THE PROBLEM> In the entries below, the lines from the one with "h.2.1.trans (Nat.pow_lt_pow_right one_lt_two" through the one with "and PSTATE. -/" are to be copied exactly; both ends count.
----
-- ==== Sys2Proof/Tests/Slice0.lean ====
section
/-! SUPPORT. Tests: ill-formed instructions, a word of every opcode slot, one step of a vector of 95_test_vectors.md for each mnemonic, the interrupt vectors, a launch and a device, and a witness for the hypotheses of every statement. -/

namespace Sys2Proof.Tests

open Sys2Proof Sys2Proof.Machine

/-! Ill-formed instructions (R100, R101). -/

theorem test_wellFormed_accepts : (⟨0xAD, [0x34, 0x12]⟩ : RawInstr).wellFormed = true := by decide
theorem test_opcode_is_no_byte : (⟨256, []⟩ : RawInstr).opcodeIsByte = false := by decide
theorem test_operand_count_short : (⟨0xAD, [0x34]⟩ : RawInstr).countFits = false := by decide
theorem test_operand_count_long : (⟨0xEA, [0x00]⟩ : RawInstr).countFits = false := by decide
theorem test_operand_is_no_byte : (⟨0xA9, [256]⟩ : RawInstr).operandsAreBytes = false := by decide
theorem test_wellFormed_refuses :
    (⟨256, []⟩ : RawInstr).wellFormed = false ∧ (⟨0xAD, [0x34]⟩ : RawInstr).wellFormed = false ∧
      (⟨0xA9, [256]⟩ : RawInstr).wellFormed = false := by decide

/-! A word of each opcode slot, from the listing of 30_encoding.md section 4: opcode, operand 0x12 or 0x1234, low byte
first. -/

/-- The instruction that a word decodes to when nothing is left over. -/
def decodesTo (bytes : List Byte) : Option Instr :=
  match decode bytes with
  | .ok (i, []) => some i
  | _ => none

theorem test_decode_row0 :
    [[0x00], [0x01, 0x12], [0x02], [0x03, 0x12], [0x04, 0x12], [0x05, 0x12], [0x06, 0x12], [0x07, 0x12],
     [0x08], [0x09, 0x12], [0x0A], [0x0B, 0x12], [0x0C, 0x34, 0x12], [0x0D, 0x34, 0x12], [0x0E, 0x34, 0x12],
     [0x0F, 0x34, 0x12]].map decodesTo =
    [some .brk, some (.oraIzx 0x12), some .jam02, some (.sloIzx 0x12), some (.nopZp04 0x12),
     some (.oraZp 0x12), some (.aslZp 0x12), some (.sloZp 0x12), some .php, some (.oraImm 0x12), some .aslAcc,
     some (.ancImm0B 0x12), some (.nopAbs0C 0x1234), some (.oraAbs 0x1234), some (.aslAbs 0x1234),
     some (.sloAbs 0x1234)] := by decide

theorem test_decode_row1 :
    [[0x10, 0x12], [0x11, 0x12], [0x12], [0x13, 0x12], [0x14, 0x12], [0x15, 0x12], [0x16, 0x12], [0x17, 0x12],
     [0x18], [0x19, 0x34, 0x12], [0x1A], [0x1B, 0x34, 0x12], [0x1C, 0x34, 0x12], [0x1D, 0x34, 0x12],
     [0x1E, 0x34, 0x12], [0x1F, 0x34, 0x12]].map decodesTo =
    [some (.bpl 0x12), some (.oraIzy 0x12), some .jam12, some (.sloIzy 0x12), some (.nopZpx14 0x12),
     some (.oraZpx 0x12), some (.aslZpx 0x12), some (.sloZpx 0x12), some .clc, some (.oraAbsy 0x1234),
     some .nopImp1A, some (.sloAbsy 0x1234), some (.nopAbsx1C 0x1234), some (.oraAbsx 0x1234),
     some (.aslAbsx 0x1234), some (.sloAbsx 0x1234)] := by decide

theorem test_decode_row2 :
    [[0x20, 0x34, 0x12], [0x21, 0x12], [0x22], [0x23, 0x12], [0x24, 0x12], [0x25, 0x12], [0x26, 0x12],
     [0x27, 0x12], [0x28], [0x29, 0x12], [0x2A], [0x2B, 0x12], [0x2C, 0x34, 0x12], [0x2D, 0x34, 0x12],
     [0x2E, 0x34, 0x12], [0x2F, 0x34, 0x12]].map decodesTo =
    [some (.jsrAbs 0x1234), some (.andIzx 0x12), some .jam22, some (.rlaIzx 0x12), some (.bitZp 0x12),
     some (.andZp 0x12), some (.rolZp 0x12), some (.rlaZp 0x12), some .plp, some (.andImm 0x12), some .rolAcc,
     some (.ancImm2B 0x12), some (.bitAbs 0x1234), some (.andAbs 0x1234), some (.rolAbs 0x1234),
     some (.rlaAbs 0x1234)] := by decide

theorem test_decode_row3 :
    [[0x30, 0x12], [0x31, 0x12], [0x32], [0x33, 0x12], [0x34, 0x12], [0x35, 0x12], [0x36, 0x12], [0x37, 0x12],
     [0x38], [0x39, 0x34, 0x12], [0x3A], [0x3B, 0x34, 0x12], [0x3C, 0x34, 0x12], [0x3D, 0x34, 0x12],
     [0x3E, 0x34, 0x12], [0x3F, 0x34, 0x12]].map decodesTo =
    [some (.bmi 0x12), some (.andIzy 0x12), some .jam32, some (.rlaIzy 0x12), some (.nopZpx34 0x12),
     some (.andZpx 0x12), some (.rolZpx 0x12), some (.rlaZpx 0x12), some .sec, some (.andAbsy 0x1234),
     some .nopImp3A, some (.rlaAbsy 0x1234), some (.nopAbsx3C 0x1234), some (.andAbsx 0x1234),
     some (.rolAbsx 0x1234), some (.rlaAbsx 0x1234)] := by decide

theorem test_decode_row4 :
    [[0x40], [0x41, 0x12], [0x42], [0x43, 0x12], [0x44, 0x12], [0x45, 0x12], [0x46, 0x12], [0x47, 0x12],
     [0x48], [0x49, 0x12], [0x4A], [0x4B, 0x12], [0x4C, 0x34, 0x12], [0x4D, 0x34, 0x12], [0x4E, 0x34, 0x12],
     [0x4F, 0x34, 0x12]].map decodesTo =
    [some .rti, some (.eorIzx 0x12), some .jam42, some (.sreIzx 0x12), some (.nopZp44 0x12),
     some (.eorZp 0x12), some (.lsrZp 0x12), some (.sreZp 0x12), some .pha, some (.eorImm 0x12), some .lsrAcc,
     some (.alrImm 0x12), some (.jmpAbs 0x1234), some (.eorAbs 0x1234), some (.lsrAbs 0x1234),
     some (.sreAbs 0x1234)] := by decide

theorem test_decode_row5 :
    [[0x50, 0x12], [0x51, 0x12], [0x52], [0x53, 0x12], [0x54, 0x12], [0x55, 0x12], [0x56, 0x12], [0x57, 0x12],
     [0x58], [0x59, 0x34, 0x12], [0x5A], [0x5B, 0x34, 0x12], [0x5C, 0x34, 0x12], [0x5D, 0x34, 0x12],
     [0x5E, 0x34, 0x12], [0x5F, 0x34, 0x12]].map decodesTo =
    [some (.bvc 0x12), some (.eorIzy 0x12), some .jam52, some (.sreIzy 0x12), some (.nopZpx54 0x12),
     some (.eorZpx 0x12), some (.lsrZpx 0x12), some (.sreZpx 0x12), some .cli, some (.eorAbsy 0x1234),
     some .nopImp5A, some (.sreAbsy 0x1234), some (.nopAbsx5C 0x1234), some (.eorAbsx 0x1234),
     some (.lsrAbsx 0x1234), some (.sreAbsx 0x1234)] := by decide

theorem test_decode_row6 :
    [[0x60], [0x61, 0x12], [0x62], [0x63, 0x12], [0x64, 0x12], [0x65, 0x12], [0x66, 0x12], [0x67, 0x12],
     [0x68], [0x69, 0x12], [0x6A], [0x6B, 0x12], [0x6C, 0x34, 0x12], [0x6D, 0x34, 0x12], [0x6E, 0x34, 0x12],
     [0x6F, 0x34, 0x12]].map decodesTo =
    [some .rts, some (.adcIzx 0x12), some .jam62, some (.rraIzx 0x12), some (.nopZp64 0x12),
     some (.adcZp 0x12), some (.rorZp 0x12), some (.rraZp 0x12), some .pla, some (.adcImm 0x12), some .rorAcc,
     some (.arrImm 0x12), some (.jmpInd 0x1234), some (.adcAbs 0x1234), some (.rorAbs 0x1234),
     some (.rraAbs 0x1234)] := by decide

theorem test_decode_row7 :
    [[0x70, 0x12], [0x71, 0x12], [0x72], [0x73, 0x12], [0x74, 0x12], [0x75, 0x12], [0x76, 0x12], [0x77, 0x12],
     [0x78], [0x79, 0x34, 0x12], [0x7A], [0x7B, 0x34, 0x12], [0x7C, 0x34, 0x12], [0x7D, 0x34, 0x12],
     [0x7E, 0x34, 0x12], [0x7F, 0x34, 0x12]].map decodesTo =
    [some (.bvs 0x12), some (.adcIzy 0x12), some .jam72, some (.rraIzy 0x12), some (.nopZpx74 0x12),
     some (.adcZpx 0x12), some (.rorZpx 0x12), some (.rraZpx 0x12), some .sei, some (.adcAbsy 0x1234),
     some .nopImp7A, some (.rraAbsy 0x1234), some (.nopAbsx7C 0x1234), some (.adcAbsx 0x1234),
     some (.rorAbsx 0x1234), some (.rraAbsx 0x1234)] := by decide
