/-! ## The searches -/

/-- What the search for one prime answers, from a candidate of the kind's shape: a value of the shape, or a candidate of the
shape with rounds left. -/
theorem searchPrime_shape {kind : PrimeKind} {cand : Option Candidate} (h : CandidateOk (shapeOf kind) cand) (d : Draws) :
    (∀ p, (searchPrime kind cand d).1 = .found p → shapeOf kind p) ∧
      ∀ c, (searchPrime kind cand d).1 = .retry c → CandidateOk (shapeOf kind) c := by
  have htest : ∀ (c : Candidate) (d : Draws), CandidateOk (shapeOf kind) (some c) →
      (∀ p, (testCandidate c d).1 = .found p → shapeOf kind p) ∧
        ∀ c', (testCandidate c d).1 = .retry c' → CandidateOk (shapeOf kind) c' := by
    rintro c d ⟨hshape, -, hrounds⟩
    obtain e | e | ⟨k, hk, hk', e⟩ := testCandidate_cases c d <;> rw [e]
    · exact ⟨fun p hp => by cases hp; exact hshape, nofun⟩
    · exact ⟨nofun, fun c' hc' => by cases hc'; trivial⟩
    · exact ⟨nofun, fun c' hc' => by cases hc'; exact ⟨hshape, hk, hk'.trans hrounds⟩⟩
  cases cand with
  | some c => exact htest c d h
  | none =>
    unfold searchPrime
    dsimp only
    split
    next hs => exact htest _ _ ⟨shapeOf_of_screened (randFill_lt d) hs, Nat.le_add_left 1 2, le_rfl⟩
    next => exact ⟨nofun, fun c' hc' => by cases hc'; trivial⟩

/-- What the search for the second prime answers. -/
theorem searchSecond_eq (r : Nat) (c : Option Candidate) (d : Draws) :
    searchSecond r c d =
      match searchPrime .half c d with
      | (.found q, d') => (.found r q, d')
      | (.retry c', d') => (.retry (some r) c', d') := by
  unfold searchSecond
  rcases searchPrime .half c d with ⟨_ | _, d'⟩ <;> rfl

theorem searchSecond_shape {r : Nat} (hr : HalfShape r) {c : Option Candidate} (hc : CandidateOk HalfShape c) (d : Draws) :
    (∀ p q, (searchSecond r c d).1 = .found p q → HalfShape p ∧ HalfShape q) ∧
      ∀ f' c', (searchSecond r c d).1 = .retry f' c' → FirstOk f' ∧ CandidateOk HalfShape c' := by
  have h := searchPrime_shape (kind := .half) hc d
  rw [searchSecond_eq]
  rcases e : searchPrime .half c d with ⟨q | c', d'⟩ <;> rw [e] at h
  · exact ⟨fun p' q' e' => by cases e'; exact ⟨hr, h.1 _ rfl⟩, nofun⟩
  · exact ⟨nofun, fun f' c' e' => by cases e'; exact ⟨hr, h.2 _ rfl⟩⟩

/-- The search for the first prime, which goes on to the second in the same step. -/
theorem searchPair_none (c : Option Candidate) (d : Draws) :
    searchPair none c d =
      match searchPrime .half c d with
      | (.found r, d') => searchSecond r none d'
      | (.retry c', d') => (.retry none c', d') := by
  unfold searchPair
  dsimp only
  rcases searchPrime .half c d with ⟨_ | _, d'⟩ <;> rfl

theorem searchPair_some (r : Nat) (c : Option Candidate) (d : Draws) : searchPair (some r) c d = searchSecond r c d := rfl

/-- What the search for a pair answers, from a first prime and a candidate of the half-width shape. -/
theorem searchPair_shape {f : Option Nat} (hf : FirstOk f) {c : Option Candidate} (hc : CandidateOk HalfShape c)
    (d : Draws) :
    (∀ p q, (searchPair f c d).1 = .found p q → HalfShape p ∧ HalfShape q) ∧
      ∀ f' c', (searchPair f c d).1 = .retry f' c' → FirstOk f' ∧ CandidateOk HalfShape c' := by
  cases f with
  | some r => exact searchSecond_shape hf hc d
  | none =>
    have h := searchPrime_shape (kind := .half) hc d
    rw [searchPair_none]
    rcases e : searchPrime .half c d with ⟨r | c', d'⟩ <;> rw [e] at h
    · exact searchSecond_shape (h.1 _ rfl) (c := none) trivial d'
    · exact ⟨nofun, fun f' c' e' => by cases e'; exact ⟨trivial, h.2 _ rfl⟩⟩

/-- The product of two half-width primes fits a single-width register, and is not small. -/
theorem HalfShape.mul_bounds {p q : Nat} (hp : HalfShape p) (hq : HalfShape q) :
    2 ^ 1022 ≤ p * q ∧ p * q < 2 ^ 1024 := by
  obtain ⟨hp1, hp2, -⟩ := hp
  obtain ⟨hq1, hq2, -⟩ := hq
  exact ⟨(pow_add 2 511 511).trans_le (Nat.mul_le_mul hp1 hq1), (Nat.mul_lt_mul'' hp2 hq2).trans_eq (pow_add 2 512 512).symm⟩

theorem HalfShape.lt {p : Nat} (h : HalfShape p) : p < 2 ^ 1024 :=
  h.2.1.trans (Nat.pow_lt_pow_right one_lt_two (by decide))

theorem HalfShape.pos {p : Nat} (h : HalfShape p) : 0 < p := (Nat.two_pow_pos _).trans_le h.1

end Sys2Proof.Machine
end

section
/-! PROOFS. The invariant of the machine holds at reset and every step keeps it (spec/10_state.md R12, R18, R23;
spec/45_esrabin_protocol.md R180). The parts of it that speak of registers, tables, BUF and PSTATE are kept update by
update; the running command and the fault record are read off the outcome. -/

namespace Sys2Proof.Machine

/-- The parts of the invariant that speak of registers, tables, BUF and PSTATE. -/
def StoreInv (s : State) : Prop := (∀ r, TableInv s r) ∧ KeyInv s ∧ BufInv s ∧ s.pstate ≠ .verifying

theorem inv_iff (s : State) : Inv s ↔ StoreInv s ∧ RunInv s ∧ FaultInv s := by
  unfold Inv StoreInv
  tauto

/-! ## The updates -/

section Updates

variable {s : State}

@[simp] theorem storeInv_setCf (c : Bool) : StoreInv (s.setCf c) ↔ StoreInv s := .rfl
@[simp] theorem storeInv_setCmpr (c : Cmpr) : StoreInv (s.setCmpr c) ↔ StoreInv s := .rfl
@[simp] theorem storeInv_setTf (b : Bool) : StoreInv (s.setTf b) ↔ StoreInv s := .rfl
@[simp] theorem storeInv_setHexFlags (w e : Bool) : StoreInv (s.setHexFlags w e) ↔ StoreInv s := .rfl
@[simp] theorem storeInv_setDraws (d : Draws) : StoreInv (s.setDraws d) ↔ StoreInv s := .rfl
@[simp] theorem storeInv_keepRunning (j : Job) : StoreInv (s.keepRunning j) ↔ StoreInv s := .rfl
@[simp] theorem storeInv_finish : StoreInv s.finish ↔ StoreInv s := .rfl
@[simp] theorem storeInv_takeFault (c : Cause) (w : Word) : StoreInv (takeFault c w s) ↔ StoreInv s := .rfl

/-- A register that is written while its table is not active is none whose table is active. -/
theorem State.x_setX_of_tabActive {r q : Reg} (hr : s.tabActive r = false) (v : Nat) (hq : s.tabActive q = true) :
    (s.setX r v).x q = s.x q :=
  s.x_setX_ne v fun e => by rw [e, hr] at hq; cases hq

theorem KeysHeld.setX (h : KeysHeld s) {r : Reg} (hr : s.tabActive r = false) (v : Nat) : KeysHeld (s.setX r v) := by
  obtain ⟨hn, hp, hq, hshapes⟩ := h
  refine ⟨by simpa using hn, by simpa using hp, by simpa using hq, ?_⟩
  rwa [State.x_setX_of_tabActive hr v hn, State.x_setX_of_tabActive hr v hp, State.x_setX_of_tabActive hr v hq]

theorem storeInv_setX (h : StoreInv s) {r : Reg} (hr : s.tabActive r = false) (v : Nat) : StoreInv (s.setX r v) := by
  obtain ⟨htab, hkey, hbuf, hp⟩ := h
  refine ⟨fun q hq => ?_, fun hk => (hkey (by simpa using hk)).setX hr v, by simpa [BufInv] using hbuf, by simpa using hp⟩
  rw [State.setX_tabActive] at hq
  rw [State.x_setX_of_tabActive hr v hq, State.setX_tab]
  exact htab q hq

theorem storeInv_memWrite (h : StoreInv s) {a : Nat} {bytes : List Byte} (ha : a + bytes.length ≤ Config.bufSize) :
    StoreInv (s.memWrite a bytes) := by
  obtain ⟨htab, hkey, ⟨hwf, hin⟩, hp⟩ := h
  exact ⟨htab, hkey, ⟨Memory.wf_insertList bytes _ a hwf, Memory.inBuf_insertList bytes _ a hin ha⟩, hp⟩

/-- A change of one table keeps every other part. -/
theorem storeInv_setTab (h : StoreInv s) {r : Reg} {t : Table} (ht : TableInv (s.setTab r t) r)
    (hkeys : KeysHeld s → s.pstate = .keysGenerated ∨ s.pstate = .signing → KeysHeld (s.setTab r t)) :
    StoreInv (s.setTab r t) := by
  obtain ⟨htab, hkey, hbuf, hp⟩ := h
  refine ⟨fun q => ?_, fun hk => ?_, by simpa [BufInv] using hbuf, by simpa using hp⟩
  · by_cases hq : q = r
    · exact hq ▸ ht
    · have htq : (s.setTab r t).tab q = s.tab q := by rw [s.tab_setTab, if_neg fun e => hq e.1]
      unfold TableInv State.tabActive
      rw [htq, State.setTab_x]
      exact htab q
  · rw [State.setTab_pstate] at hk
    exact hkeys (hkey hk) hk

theorem tableInv_openTab {r : Reg} (hr : isSingle r = true) (hx : s.x r ≠ 0) : TableInv (s.openTab r) r := by
  refine tableInv_of_tableOf ?_ (Nat.pos_of_ne_zero (by simpa using hx)) ?_
  · rw [s.tab_openTab_self ((isSingle_iff r).1 hr), State.openTab_x]
  · rw [State.openTab_x, ← regLen_of_single hr]
    exact s.x_lt r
----
WRITTEN ANSWER>
  h.2.1.trans (Nat.pow_lt_pow_right one_lt_two (by decide))

theorem HalfShape.pos {p : Nat} (h : HalfShape p) : 0 < p := (Nat.two_pow_pos _).trans_le h.1

end Sys2Proof.Machine
end

section
/-! PROOFS. The invariant of the machine holds at reset and every step keeps it (spec/10_state.md R12, R18, R23;
spec/45_esrabin_protocol.md R180). The parts of it that speak of registers, tables, BUF and PSTATE are kept update by
update; the running command and the fault record are read off the outcome. -/

namespace Sys2Proof.Machine

/-- The parts of the invariant that speak of registers, tables, BUF and PSTATE. -/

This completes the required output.